Assignment:
Skip every line before the one containing "rcases isParity_iff.1 hrole with hd | hd", then copy that line and the rest of the entries below exactly, through the last line.
--- Provided records Enclosed Below ---
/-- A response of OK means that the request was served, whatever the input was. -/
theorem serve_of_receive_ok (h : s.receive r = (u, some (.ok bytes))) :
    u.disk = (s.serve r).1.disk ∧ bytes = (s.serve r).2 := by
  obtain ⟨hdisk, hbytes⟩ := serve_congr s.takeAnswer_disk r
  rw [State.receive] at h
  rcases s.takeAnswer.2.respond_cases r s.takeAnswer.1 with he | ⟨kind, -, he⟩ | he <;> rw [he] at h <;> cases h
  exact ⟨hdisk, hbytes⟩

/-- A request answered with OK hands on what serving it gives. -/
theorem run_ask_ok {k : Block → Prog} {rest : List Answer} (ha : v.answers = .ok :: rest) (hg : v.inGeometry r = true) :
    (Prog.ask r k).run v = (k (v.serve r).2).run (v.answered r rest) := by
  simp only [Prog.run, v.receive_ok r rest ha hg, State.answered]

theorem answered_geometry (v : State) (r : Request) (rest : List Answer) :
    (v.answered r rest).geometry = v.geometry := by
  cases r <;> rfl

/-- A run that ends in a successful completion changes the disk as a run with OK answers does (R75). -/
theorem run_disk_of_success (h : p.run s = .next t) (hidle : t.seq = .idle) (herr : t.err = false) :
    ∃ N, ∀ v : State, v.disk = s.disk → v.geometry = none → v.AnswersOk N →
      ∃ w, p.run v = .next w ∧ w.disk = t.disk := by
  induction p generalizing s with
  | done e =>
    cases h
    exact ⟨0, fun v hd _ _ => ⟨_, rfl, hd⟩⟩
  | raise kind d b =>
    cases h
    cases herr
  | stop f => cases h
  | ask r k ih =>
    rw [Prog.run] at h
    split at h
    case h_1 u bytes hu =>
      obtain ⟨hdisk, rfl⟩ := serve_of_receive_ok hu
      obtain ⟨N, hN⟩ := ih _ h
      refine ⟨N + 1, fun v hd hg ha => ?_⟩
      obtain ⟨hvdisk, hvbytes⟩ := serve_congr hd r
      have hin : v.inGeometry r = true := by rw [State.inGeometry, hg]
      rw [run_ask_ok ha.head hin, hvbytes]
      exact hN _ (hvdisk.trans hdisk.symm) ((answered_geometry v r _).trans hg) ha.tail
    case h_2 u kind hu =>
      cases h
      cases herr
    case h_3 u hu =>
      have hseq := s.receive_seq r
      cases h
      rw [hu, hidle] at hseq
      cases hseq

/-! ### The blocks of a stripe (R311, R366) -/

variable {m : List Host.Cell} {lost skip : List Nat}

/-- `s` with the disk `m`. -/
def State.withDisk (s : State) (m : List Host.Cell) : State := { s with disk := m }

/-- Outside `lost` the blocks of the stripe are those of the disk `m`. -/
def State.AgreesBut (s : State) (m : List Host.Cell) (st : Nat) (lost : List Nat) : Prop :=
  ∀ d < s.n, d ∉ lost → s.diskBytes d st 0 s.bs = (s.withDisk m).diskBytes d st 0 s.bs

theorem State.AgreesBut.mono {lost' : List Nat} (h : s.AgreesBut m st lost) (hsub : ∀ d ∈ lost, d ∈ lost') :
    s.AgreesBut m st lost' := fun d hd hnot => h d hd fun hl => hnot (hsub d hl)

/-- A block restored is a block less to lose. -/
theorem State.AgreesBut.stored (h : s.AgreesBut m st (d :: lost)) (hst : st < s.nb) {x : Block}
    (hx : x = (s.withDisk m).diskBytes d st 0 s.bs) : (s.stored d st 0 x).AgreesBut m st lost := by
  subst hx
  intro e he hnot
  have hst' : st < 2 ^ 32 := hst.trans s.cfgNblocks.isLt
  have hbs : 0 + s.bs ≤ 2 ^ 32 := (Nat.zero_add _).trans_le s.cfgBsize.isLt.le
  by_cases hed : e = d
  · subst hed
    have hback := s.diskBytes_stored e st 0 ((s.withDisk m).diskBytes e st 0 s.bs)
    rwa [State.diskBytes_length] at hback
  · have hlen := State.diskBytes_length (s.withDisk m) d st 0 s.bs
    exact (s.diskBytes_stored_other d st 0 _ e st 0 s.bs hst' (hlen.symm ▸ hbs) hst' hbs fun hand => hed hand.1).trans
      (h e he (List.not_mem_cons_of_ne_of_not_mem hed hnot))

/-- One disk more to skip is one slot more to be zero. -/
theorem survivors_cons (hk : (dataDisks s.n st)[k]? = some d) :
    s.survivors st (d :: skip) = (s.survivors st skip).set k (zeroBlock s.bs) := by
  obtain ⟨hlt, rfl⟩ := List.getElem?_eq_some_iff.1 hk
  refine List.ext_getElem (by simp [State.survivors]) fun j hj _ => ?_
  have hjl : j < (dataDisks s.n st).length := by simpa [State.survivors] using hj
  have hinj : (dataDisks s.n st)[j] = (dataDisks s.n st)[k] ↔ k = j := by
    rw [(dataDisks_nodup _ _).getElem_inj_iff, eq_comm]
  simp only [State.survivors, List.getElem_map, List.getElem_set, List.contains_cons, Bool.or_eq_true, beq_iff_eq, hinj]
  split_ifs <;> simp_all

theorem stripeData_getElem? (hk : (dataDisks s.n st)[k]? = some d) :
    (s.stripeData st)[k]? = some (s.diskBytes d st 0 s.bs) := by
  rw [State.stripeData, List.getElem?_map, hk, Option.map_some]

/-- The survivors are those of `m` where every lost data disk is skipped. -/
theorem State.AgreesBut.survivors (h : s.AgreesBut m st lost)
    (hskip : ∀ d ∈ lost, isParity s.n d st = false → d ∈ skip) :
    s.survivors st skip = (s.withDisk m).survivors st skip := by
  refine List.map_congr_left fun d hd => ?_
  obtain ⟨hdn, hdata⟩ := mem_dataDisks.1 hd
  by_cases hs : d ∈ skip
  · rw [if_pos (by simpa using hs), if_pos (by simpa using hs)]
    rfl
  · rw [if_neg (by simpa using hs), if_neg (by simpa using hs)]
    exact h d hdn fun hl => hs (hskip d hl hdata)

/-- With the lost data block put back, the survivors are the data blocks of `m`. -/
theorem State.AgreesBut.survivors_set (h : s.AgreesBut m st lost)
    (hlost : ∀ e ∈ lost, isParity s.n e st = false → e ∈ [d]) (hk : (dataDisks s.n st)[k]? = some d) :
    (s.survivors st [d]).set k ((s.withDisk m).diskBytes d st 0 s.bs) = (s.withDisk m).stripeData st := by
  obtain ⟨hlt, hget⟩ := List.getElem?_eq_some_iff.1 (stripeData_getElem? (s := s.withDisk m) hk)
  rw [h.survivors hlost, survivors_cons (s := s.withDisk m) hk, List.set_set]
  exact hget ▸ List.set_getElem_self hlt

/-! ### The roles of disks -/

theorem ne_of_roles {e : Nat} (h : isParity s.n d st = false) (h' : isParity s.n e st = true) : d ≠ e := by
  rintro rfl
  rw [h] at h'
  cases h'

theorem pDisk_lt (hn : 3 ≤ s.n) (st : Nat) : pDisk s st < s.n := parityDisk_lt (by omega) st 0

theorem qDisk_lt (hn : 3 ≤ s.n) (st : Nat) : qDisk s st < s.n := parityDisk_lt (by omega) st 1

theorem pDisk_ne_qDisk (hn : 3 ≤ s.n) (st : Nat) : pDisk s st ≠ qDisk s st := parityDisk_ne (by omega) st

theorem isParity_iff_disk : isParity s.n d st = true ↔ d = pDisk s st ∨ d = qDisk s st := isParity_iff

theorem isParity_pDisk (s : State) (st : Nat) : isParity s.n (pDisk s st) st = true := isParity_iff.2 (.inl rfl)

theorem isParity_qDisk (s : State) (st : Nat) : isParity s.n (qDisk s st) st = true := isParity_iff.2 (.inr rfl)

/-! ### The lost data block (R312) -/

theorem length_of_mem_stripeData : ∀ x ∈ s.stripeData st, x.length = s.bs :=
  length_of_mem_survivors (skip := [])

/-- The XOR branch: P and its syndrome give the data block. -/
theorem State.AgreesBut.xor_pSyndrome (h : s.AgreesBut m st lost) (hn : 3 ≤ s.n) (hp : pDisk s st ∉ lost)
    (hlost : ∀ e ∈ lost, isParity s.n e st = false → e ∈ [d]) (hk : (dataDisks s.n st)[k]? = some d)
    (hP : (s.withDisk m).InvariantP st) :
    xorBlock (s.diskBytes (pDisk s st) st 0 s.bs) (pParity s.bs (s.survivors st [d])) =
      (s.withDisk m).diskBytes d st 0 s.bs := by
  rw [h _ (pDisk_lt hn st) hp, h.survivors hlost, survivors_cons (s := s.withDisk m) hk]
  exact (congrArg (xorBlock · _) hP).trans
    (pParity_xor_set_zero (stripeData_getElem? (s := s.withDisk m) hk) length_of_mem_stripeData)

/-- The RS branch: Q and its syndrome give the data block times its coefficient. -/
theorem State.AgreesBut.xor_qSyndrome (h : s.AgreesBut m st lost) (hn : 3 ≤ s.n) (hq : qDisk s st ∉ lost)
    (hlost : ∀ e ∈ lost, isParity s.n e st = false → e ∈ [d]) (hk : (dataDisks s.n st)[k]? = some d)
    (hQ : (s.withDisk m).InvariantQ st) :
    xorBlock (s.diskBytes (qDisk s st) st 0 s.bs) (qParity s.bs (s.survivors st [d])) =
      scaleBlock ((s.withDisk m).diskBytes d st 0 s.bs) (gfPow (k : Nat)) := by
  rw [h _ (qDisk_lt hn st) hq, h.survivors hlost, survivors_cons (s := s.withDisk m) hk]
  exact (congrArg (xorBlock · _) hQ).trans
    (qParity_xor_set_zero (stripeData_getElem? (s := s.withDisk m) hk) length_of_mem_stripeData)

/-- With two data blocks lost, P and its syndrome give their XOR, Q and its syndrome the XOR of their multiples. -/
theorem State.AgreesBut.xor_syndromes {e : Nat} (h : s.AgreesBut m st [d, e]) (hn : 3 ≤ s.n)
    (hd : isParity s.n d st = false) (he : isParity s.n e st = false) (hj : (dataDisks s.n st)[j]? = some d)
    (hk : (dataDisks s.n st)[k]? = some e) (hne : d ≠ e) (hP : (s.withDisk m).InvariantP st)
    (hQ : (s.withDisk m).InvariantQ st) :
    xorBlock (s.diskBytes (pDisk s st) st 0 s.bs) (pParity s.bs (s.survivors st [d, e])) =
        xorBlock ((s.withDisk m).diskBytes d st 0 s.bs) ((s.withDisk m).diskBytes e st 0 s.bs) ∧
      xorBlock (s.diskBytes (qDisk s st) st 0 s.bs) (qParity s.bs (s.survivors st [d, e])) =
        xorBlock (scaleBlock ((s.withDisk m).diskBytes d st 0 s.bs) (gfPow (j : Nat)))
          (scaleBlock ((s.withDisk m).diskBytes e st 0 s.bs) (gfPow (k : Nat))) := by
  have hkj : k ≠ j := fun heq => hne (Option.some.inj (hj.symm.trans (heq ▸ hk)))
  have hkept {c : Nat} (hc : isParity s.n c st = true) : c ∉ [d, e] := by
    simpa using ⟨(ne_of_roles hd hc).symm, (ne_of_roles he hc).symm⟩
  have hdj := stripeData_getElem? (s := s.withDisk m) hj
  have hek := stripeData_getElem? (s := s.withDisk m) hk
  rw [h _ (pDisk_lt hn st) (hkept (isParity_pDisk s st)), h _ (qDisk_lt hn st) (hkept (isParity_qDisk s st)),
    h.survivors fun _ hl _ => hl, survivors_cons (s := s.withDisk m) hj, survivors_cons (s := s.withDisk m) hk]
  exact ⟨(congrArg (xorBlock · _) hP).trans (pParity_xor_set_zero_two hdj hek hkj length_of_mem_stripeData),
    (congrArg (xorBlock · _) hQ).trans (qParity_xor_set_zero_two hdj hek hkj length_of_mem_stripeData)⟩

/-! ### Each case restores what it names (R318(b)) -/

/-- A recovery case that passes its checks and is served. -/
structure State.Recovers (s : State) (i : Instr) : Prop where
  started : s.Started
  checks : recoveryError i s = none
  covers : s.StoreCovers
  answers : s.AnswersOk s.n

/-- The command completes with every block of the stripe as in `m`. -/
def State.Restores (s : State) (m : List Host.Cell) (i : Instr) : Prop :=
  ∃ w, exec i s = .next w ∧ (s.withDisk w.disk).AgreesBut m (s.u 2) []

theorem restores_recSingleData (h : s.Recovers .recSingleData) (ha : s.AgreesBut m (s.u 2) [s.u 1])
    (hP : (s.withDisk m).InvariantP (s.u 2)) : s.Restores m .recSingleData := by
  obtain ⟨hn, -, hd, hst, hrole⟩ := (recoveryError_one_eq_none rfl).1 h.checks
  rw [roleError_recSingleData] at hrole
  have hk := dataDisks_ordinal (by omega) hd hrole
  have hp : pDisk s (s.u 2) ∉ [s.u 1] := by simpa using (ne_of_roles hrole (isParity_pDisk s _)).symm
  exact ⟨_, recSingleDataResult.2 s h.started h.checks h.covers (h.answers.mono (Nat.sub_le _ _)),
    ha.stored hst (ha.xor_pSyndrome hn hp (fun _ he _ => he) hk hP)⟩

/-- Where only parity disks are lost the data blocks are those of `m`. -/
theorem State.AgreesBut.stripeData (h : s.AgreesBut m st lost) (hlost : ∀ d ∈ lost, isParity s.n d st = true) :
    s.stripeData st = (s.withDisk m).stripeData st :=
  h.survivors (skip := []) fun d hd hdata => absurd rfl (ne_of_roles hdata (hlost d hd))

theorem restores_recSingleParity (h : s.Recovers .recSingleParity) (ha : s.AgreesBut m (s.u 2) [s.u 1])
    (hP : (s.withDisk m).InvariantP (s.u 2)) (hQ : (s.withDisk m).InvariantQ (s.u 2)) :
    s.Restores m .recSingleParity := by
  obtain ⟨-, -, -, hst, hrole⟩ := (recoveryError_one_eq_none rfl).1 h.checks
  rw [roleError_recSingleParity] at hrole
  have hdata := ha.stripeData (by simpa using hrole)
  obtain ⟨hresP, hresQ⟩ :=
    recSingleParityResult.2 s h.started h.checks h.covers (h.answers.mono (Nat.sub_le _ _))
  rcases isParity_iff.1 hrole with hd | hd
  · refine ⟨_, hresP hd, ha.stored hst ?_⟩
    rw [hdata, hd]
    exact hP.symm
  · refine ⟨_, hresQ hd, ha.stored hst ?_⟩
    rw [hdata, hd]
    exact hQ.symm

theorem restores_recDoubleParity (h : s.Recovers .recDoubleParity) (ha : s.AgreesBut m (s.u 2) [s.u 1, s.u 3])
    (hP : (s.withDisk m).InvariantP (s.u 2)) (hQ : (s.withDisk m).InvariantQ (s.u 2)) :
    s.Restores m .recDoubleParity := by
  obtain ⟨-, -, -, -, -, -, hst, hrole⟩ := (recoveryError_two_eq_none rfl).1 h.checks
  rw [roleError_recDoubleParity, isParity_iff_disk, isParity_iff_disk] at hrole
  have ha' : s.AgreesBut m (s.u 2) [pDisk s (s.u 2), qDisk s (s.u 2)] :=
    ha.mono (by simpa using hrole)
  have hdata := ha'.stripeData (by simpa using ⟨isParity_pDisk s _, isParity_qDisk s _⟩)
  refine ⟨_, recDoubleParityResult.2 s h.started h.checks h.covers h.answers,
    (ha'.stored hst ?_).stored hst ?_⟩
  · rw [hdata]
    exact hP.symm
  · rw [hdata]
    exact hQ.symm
--- End of Enclosed Provided records ---
Expected output:
  rcases isParity_iff.1 hrole with hd | hd
  · refine ⟨_, hresP hd, ha.stored hst ?_⟩
    rw [hdata, hd]
    exact hP.symm
  · refine ⟨_, hresQ hd, ha.stored hst ?_⟩
    rw [hdata, hd]
    exact hQ.symm

theorem restores_recDoubleParity (h : s.Recovers .recDoubleParity) (ha : s.AgreesBut m (s.u 2) [s.u 1, s.u 3])
    (hP : (s.withDisk m).InvariantP (s.u 2)) (hQ : (s.withDisk m).InvariantQ (s.u 2)) :
    s.Restores m .recDoubleParity := by
  obtain ⟨-, -, -, -, -, -, hst, hrole⟩ := (recoveryError_two_eq_none rfl).1 h.checks
  rw [roleError_recDoubleParity, isParity_iff_disk, isParity_iff_disk] at hrole
  have ha' : s.AgreesBut m (s.u 2) [pDisk s (s.u 2), qDisk s (s.u 2)] :=
    ha.mono (by simpa using hrole)
  have hdata := ha'.stripeData (by simpa using ⟨isParity_pDisk s _, isParity_qDisk s _⟩)
  refine ⟨_, recDoubleParityResult.2 s h.started h.checks h.covers h.answers,
    (ha'.stored hst ?_).stored hst ?_⟩
  · rw [hdata]
    exact hP.symm
  · rw [hdata]
    exact hQ.symm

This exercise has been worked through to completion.